◆ **TASK TO COMPLETE**: Your answer must consist of exactly the lines below, starting with the line with "add96 (add96 x y) (neg96 y) = x ∧" and going on through the line with "(val x + val y <", and nothing else.

◆ **RECORDS PROVIDED**:
-- ==== Sys2Proof/Certificates/Slice0/Obligations.lean ====
section
/-! DEFINITION. The statements for the provers, from the numbered rules of spec/. -/

open Sys2Proof Sys2Proof.Machine

/-! ### Encoding (30_encoding.md) -/

/-- R22 to R26: decoding the word of a command that exists gives the command back, every register field at
every value. -/
def Obligations.DecodeInvertsEncode : Prop :=
  ∀ (nreg : Nat) (i : Instr), i.wellFormed nreg = true → decode nreg (encode i) = .ok i

/-- R24: a command has one word only; the word that decodes to it is the one the encoder gives. -/
def Obligations.EncodeInvertsDecode : Prop :=
  ∀ (nreg : Nat) (w : CmdWord) (i : Instr),
    decode nreg w = .ok i → encode i = w

/-- R24: unused fields and `z` are zero in a legal word, exactly one row of the table matches it, and it is the
command's own row; no word at all matches two rows. -/
def Obligations.LegalWordMatchesExactlyOneRow : Prop :=
  (∀ (nreg : Nat) (w : CmdWord) (i : Instr), decode nreg w = .ok i →
    zNum w = 0 ∧
    (i.opcode = .seed → rsNum w = 0) ∧
    (i.opcode ∈ [Opcode.isu, .exu, .isn, .exn] → rdNum w = 0) ∧
    ∃ r ∈ opRows, r.op = i.opcode ∧ r.matchesWord w = true ∧
      ∀ q ∈ opRows, q.matchesWord w = true → q = r) ∧
  ∀ (w : CmdWord), ∀ r ∈ opRows, ∀ q ∈ opRows,
    r.matchesWord w = true → q.matchesWord w = true → r = q

/-- R25: a legal word's register fields name existing registers; a word that matches a row and names a register
at or beyond `NREG` in a field the row uses is illegal; with `NREG = 16` every word that matches a row is
legal. -/
def Obligations.RegisterFieldsNameExistingRegisters : Prop :=
  (∀ (nreg : Nat) (w : CmdWord), ∀ r ∈ opRows, r.matchesWord w = true →
    (IllegalWord nreg w ↔
      (r.op ∈ [Opcode.seed, .neg, .add] ∧ nreg ≤ rdNum w) ∨
      (r.op ≠ .seed ∧ nreg ≤ rsNum w))) ∧
  ∀ (w : CmdWord), ∀ r ∈ opRows, r.matchesWord w = true → ¬ IllegalWord 16 w

/-- R26: the decoder gives a command exactly on the words of the pseudocode `Decode`, with the fields read as
numbers; and an illegal word, accepted by a running block, is a fault with cause ILLEGAL. -/
def Obligations.DecodeFollowsThePseudocode : Prop :=
  (∀ (nreg : Nat) (w : CmdWord) (i : Instr), decode nreg w = .ok i ↔
    zNum w = 0 ∧
    match i with
    | .seed rd => opNum w = 1 ∧ rsNum w = 0 ∧ rdNum w = rd.val ∧ rd.val < nreg
    | .neg rd rs => opNum w = 2 ∧ rdNum w = rd.val ∧ rsNum w = rs.val ∧ rd.val < nreg ∧ rs.val < nreg
    | .add rd rs => opNum w = 3 ∧ rdNum w = rd.val ∧ rsNum w = rs.val ∧ rd.val < nreg ∧ rs.val < nreg
    | .isu rs => opNum w = 4 ∧ rdNum w = 0 ∧ rsNum w = rs.val ∧ rs.val < nreg
    | .exu rs => opNum w = 5 ∧ rdNum w = 0 ∧ rsNum w = rs.val ∧ rs.val < nreg
    | .isn rs => opNum w = 6 ∧ rdNum w = 0 ∧ rsNum w = rs.val ∧ rs.val < nreg
    | .exn rs => opNum w = 7 ∧ rdNum w = 0 ∧ rsNum w = rs.val ∧ rs.val < nreg) ∧
  ∀ (s : State), s.running → s.accepts = true → IllegalWord s.nreg s.ports.cmd →
    ∃ t, step s = .next t ∧ FaultedWith .illegal s t

/-- 95_test_vectors.md section 2.1: words written out from the encoding decode as listed, `NREG = 4`, and as
listed for `NREG = 16`. -/
def Obligations.ListedWordsDecodeAsListed : Prop :=
  decode 4 0x0031#16 = .ok (.seed 3) ∧ decode 4 0x0312#16 = .ok (.neg 1 3) ∧
  decode 4 0x0103#16 = .ok (.add 0 1) ∧ decode 4 0x0304#16 = .ok (.isu 3) ∧
  decode 4 0x0205#16 = .ok (.exu 2) ∧ decode 4 0x0106#16 = .ok (.isn 1) ∧
  decode 4 0x0007#16 = .ok (.exn 0) ∧
  decode 4 0x0041#16 = .error .noSuchRegister ∧ decode 4 0x0101#16 = .error .unusedField ∧
  decode 4 0x0014#16 = .error .unusedField ∧ decode 4 0x0000#16 = .error .reservedOpcode ∧
  decode 4 0x000F#16 = .error .reservedOpcode ∧ decode 4 0x1103#16 = .error .reservedField ∧
  decode 16 0x0041#16 = .ok (.seed 4) ∧ decode 16 0x0052#16 = .ok (.neg 5 0) ∧
  decode 16 0x0403#16 = .ok (.add 0 4)

/-- R28: each form's words and `din`; a register beyond `NREG-1` and a seed outside `[0, 2^64-1]` are refused. -/
def Obligations.AssemblerFormsGiveTheListedWords : Prop :=
  ∀ (nreg : Nat) (d s : RegIx), d.val < nreg → s.val < nreg →
    (∀ u : Word64, assemble nreg (.seed d.val (u.toNat : Int)) = .ok [(wordOf 1 d.val 0, u)]) ∧
    assemble nreg (.neg d.val s.val) = .ok [(wordOf 2 d.val s.val, 0#64)] ∧
    assemble nreg (.add d.val s.val) = .ok [(wordOf 3 d.val s.val, 0#64)] ∧
    assemble nreg (.isu s.val) = .ok [(wordOf 4 0 s.val, 0#64)] ∧
    assemble nreg (.exu s.val) = .ok [(wordOf 5 0 s.val, 0#64)] ∧
    assemble nreg (.isn s.val) = .ok [(wordOf 6 0 s.val, 0#64)] ∧
    assemble nreg (.exn s.val) = .ok [(wordOf 7 0 s.val, 0#64)] ∧
    (∀ u : Int, u < 0 ∨ 2 ^ 64 ≤ u → assemble nreg (.seed d.val u) = .error .seedOutOfRange) ∧
    ∀ (n : Nat) (u : Int), nreg ≤ n →
      assemble nreg (.seed n u) = .error .noSuchRegister ∧
      assemble nreg (.neg n s.val) = .error .noSuchRegister ∧
      assemble nreg (.neg d.val n) = .error .noSuchRegister ∧
      assemble nreg (.add n s.val) = .error .noSuchRegister ∧
      assemble nreg (.add d.val n) = .error .noSuchRegister ∧
      assemble nreg (.isu n) = .error .noSuchRegister ∧
      assemble nreg (.exu n) = .error .noSuchRegister ∧
      assemble nreg (.isn n) = .error .noSuchRegister ∧
      assemble nreg (.exn n) = .error .noSuchRegister

/-- R29: each pseudo-instruction's expansion, and its effect when a running block runs it at the next edges, with no
fault; an `NSEED` operand outside `[0, 2^64-1]` and `SUB` with `T = D` are refused; `SUB` with `T = S` leaves `a[S]`
negated. -/
def Obligations.PseudoInstructionsHaveTheListedEffects : Prop :=
  ∀ (s : State), s.running →
    (∀ d : RegIx, d.val < s.nreg →
      let cs := [(wordOf 1 d.val 0, 0#64)]
      assemble s.nreg (.clr d.val) = .ok cs ∧
      ∃ t, Sys2Proof.core.run 1 (s.withCommands cs) = .next t ∧ t.acc d = 0#96 ∧ t.valid d = true ∧
        SameFileBut d s t ∧ SameResults s t ∧ SameFault s t) ∧
    (∀ (d : RegIx) (u : Word64), d.val < s.nreg →
      let cs := [(wordOf 1 d.val 0, u), (wordOf 2 d.val d.val, 0#64)]
      assemble s.nreg (.nseed d.val (u.toNat : Int)) = .ok cs ∧
      ∃ t, Sys2Proof.core.run 2 (s.withCommands cs) = .next t ∧
        t.acc d = -(u.setWidth 96) ∧ t.valid d = true ∧
        SameFileBut d s t ∧ SameResults s t ∧ SameFault s t) ∧
    (∀ (d : RegIx) (u : Int), d.val < s.nreg → u < 0 ∨ 2 ^ 64 ≤ u →
      assemble s.nreg (.nseed d.val u) = .error .seedOutOfRange) ∧
    (∀ d r : RegIx, d.val < s.nreg → s.readable r →
      let cs := [(wordOf 2 d.val r.val, 0#64), (wordOf 2 d.val d.val, 0#64)]
      assemble s.nreg (.mov d.val r.val) = .ok cs ∧
      ∃ t, Sys2Proof.core.run 2 (s.withCommands cs) = .next t ∧ t.acc d = s.acc r ∧ t.valid d = true ∧
        SameFileBut d s t ∧ SameResults s t ∧ SameFault s t) ∧
    (∀ d r q : RegIx, s.readable d → s.readable r → q.val < s.nreg → q ≠ d →
      let cs := [(wordOf 2 q.val r.val, 0#64), (wordOf 3 d.val q.val, 0#64)]
      assemble s.nreg (.sub d.val r.val q.val) = .ok cs ∧
      ∃ t, Sys2Proof.core.run 2 (s.withCommands cs) = .next t ∧
        t.acc d = s.acc d - s.acc r ∧ t.acc q = -(s.acc r) ∧ t.valid d = true ∧ t.valid q = true ∧
        (∀ i : RegIx, i ≠ d → i ≠ q → t.acc i = s.acc i ∧ t.valid i = s.valid i) ∧
        SameResults s t ∧ SameFault s t) ∧
    ∀ d r : RegIx, d.val < s.nreg → r.val < s.nreg →
      assemble s.nreg (.sub d.val r.val d.val) = .error .scratchIsDestination

/-! ### Words and arithmetic (00_scope.md R2, 10_state.md R5, 40_arith.md) -/

/-- R2: `val` lies in `[-2^95, 2^95-1]`, is the formula of the rule, and every integer of the range is the value
of exactly one word. -/
def Obligations.EveryWordDenotesOneInteger : Prop :=
  (∀ x : Word96, val x = (x.toNat : Int) - 2 ^ 96 * (if x.getLsbD 95 then 1 else 0) ∧
    -2 ^ 95 ≤ val x ∧ val x ≤ 2 ^ 95 - 1) ∧
  ∀ n : Int, -2 ^ 95 ≤ n → n ≤ 2 ^ 95 - 1 → ∃! x : Word96, val x = n

/-- R5: a word is its three limbs, and the low 64 bits are `{L1, L0}`. -/
def Obligations.WordIsItsThreeLimbs : Prop :=
  ∀ x : Word96,
    x.toNat = (limb0 x).toNat + 2 ^ 32 * (limb1 x).toNat + 2 ^ 64 * (limb2 x).toNat ∧
    x = ofLimbs (limb2 x) (limb1 x) (limb0 x) ∧
    (low64 x).toNat = (limb0 x).toNat + 2 ^ 32 * (limb1 x).toNat

/-- R30: `ADD96` limb by limb with the carries of the rule, and as a whole: the unsigned sum modulo `2^96`, and
the signed sum reduced into `[-2^95, 2^95-1]` modulo `2^96`. -/
def Obligations.AdditionRipplesModulo96Bits : Prop :=
  ∀ x y : Word96,
    let c1 := ((limb0 x).toNat + (limb0 y).toNat) / 2 ^ 32
    let c2 := ((limb1 x).toNat + (limb1 y).toNat + c1) / 2 ^ 32
    (limb0 (add96 x y)).toNat = ((limb0 x).toNat + (limb0 y).toNat) % 2 ^ 32 ∧
    (limb1 (add96 x y)).toNat = ((limb1 x).toNat + (limb1 y).toNat + c1) % 2 ^ 32 ∧
    (limb2 (add96 x y)).toNat = ((limb2 x).toNat + (limb2 y).toNat + c2) % 2 ^ 32 ∧
    (add96 x y).toNat = (x.toNat + y.toNat) % 2 ^ 96 ∧
    val (add96 x y) = (val x + val y).bmod (2 ^ 96)

/-- R31: `NEG96` is complement plus one, `2^96 - uns(x)` modulo `2^96`; zero and the most-negative value negate to
themselves, and negation is self-inverse. -/
def Obligations.NegationIsComplementPlusOne : Prop :=
  (∀ x : Word96,
    (neg96 x).toNat = (2 ^ 96 - x.toNat) % 2 ^ 96 ∧
    neg96 x = add96 (~~~x) 1#96 ∧
    neg96 (neg96 x) = x) ∧
  neg96 0#96 = 0#96 ∧
  neg96 0x800000000000000000000000#96 = 0x800000000000000000000000#96

/-- R35: the six laws. -/
def Obligations.ArithmeticLaws : Prop :=
  ∀ x y z : Word96,
    add96 x y = add96 y x ∧
    add96 (add96 x y) z = add96 x (add96 y z) ∧
    add96 x (zext96 0#64) = x ∧
    neg96 (neg96 x) = x ∧
    add96 x (neg96 x) = 0#96 ∧
    add96 (add96 x y) (neg96 y) = x ∧
    (neg96 x = x ↔ x = 0#96 ∨ x = 0x800000000000000000000000#96) ∧
    (valMin ≤ val x + val y ∧ val x + val y ≤ valMax → val (add96 x y) = val x + val y) ∧
    (val x + val y < valMin → val (add96 x y) = val x + val y + 2 ^ 96) ∧
    (valMax < val x + val y → val (add96 x y) = val x + val y - 2 ^ 96)

/-- R57's sufficient bounds: the sum of at most `2^31` values of `[-(2^64-1), 2^64-1]`, or of at most `2^32` values of
`[-2^63, 2^63-1]`, is the integer sum, with no wraparound, however the fold goes on the way. -/
def Obligations.CapacityBoundsSuffice : Prop :=
  ∀ vs : List Word96,
    (vs.length ≤ 2 ^ 31 ∧ (∀ v ∈ vs, -(2 ^ 64 - 1) ≤ val v ∧ val v ≤ 2 ^ 64 - 1)) ∨
    (vs.length ≤ 2 ^ 32 ∧ (∀ v ∈ vs, -2 ^ 63 ≤ val v ∧ val v ≤ 2 ^ 63 - 1)) →
    val (vs.foldl add96 0#96) = (vs.map val).sum

/-! ### The predicates and the bands (41_extract.md R36, R37, R42) -/

/-- R36: `PredU` is "the top limb is zero", is "the value lies in `[0, 2^64-1]`", is the zero-extension test, and then
the value is the low 64 bits read as unsigned. -/
def Obligations.UnsignedPredicateIsTheRange : Prop :=
  ∀ x : Word96,
    (predU x = true ↔ limb2 x = 0#32) ∧
    (predU x = true ↔ 0 ≤ val x ∧ val x ≤ 2 ^ 64 - 1) ∧
    (predU x = true ↔ x = zext96 (low64 x)) ∧
    (predU x = true → val x = ((low64 x).toNat : Int))

/-- R37: `PredN` is "the top limb is all ones and bit 63 is set", is "the value lies in `[-2^63, -1]`", is the
sign-extension test on negative values, and then the value is the low 64 bits read as signed; the top limb all
ones with bit 63 clear is a value of `[-2^64, -2^63-1]`. -/
def Obligations.NegativePredicateIsTheRange : Prop :=
  ∀ x : Word96,
    (predN x = true ↔ limb2 x = 0xFFFFFFFF#32 ∧ x.getLsbD 63 = true) ∧
    (predN x = true ↔ -2 ^ 63 ≤ val x ∧ val x ≤ -1) ∧
    (predN x = true ↔ x.getLsbD 63 = true ∧ x = (low64 x).signExtend 96) ∧
    (predN x = true → val x = sgn64 (low64 x)) ∧
    (limb2 x = 0xFFFFFFFF#32 ∧ x.getLsbD 63 = false ↔ -2 ^ 64 ≤ val x ∧ val x ≤ -2 ^ 63 - 1)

◆ **RESPONSE FOR THIS EXERCISE**:
    add96 (add96 x y) (neg96 y) = x ∧
    (neg96 x = x ↔ x = 0#96 ∨ x = 0x800000000000000000000000#96) ∧
    (valMin ≤ val x + val y ∧ val x + val y ≤ valMax → val (add96 x y) = val x + val y) ∧
    (val x + val y < valMin → val (add96 x y) = val x + val y + 2 ^ 96) ∧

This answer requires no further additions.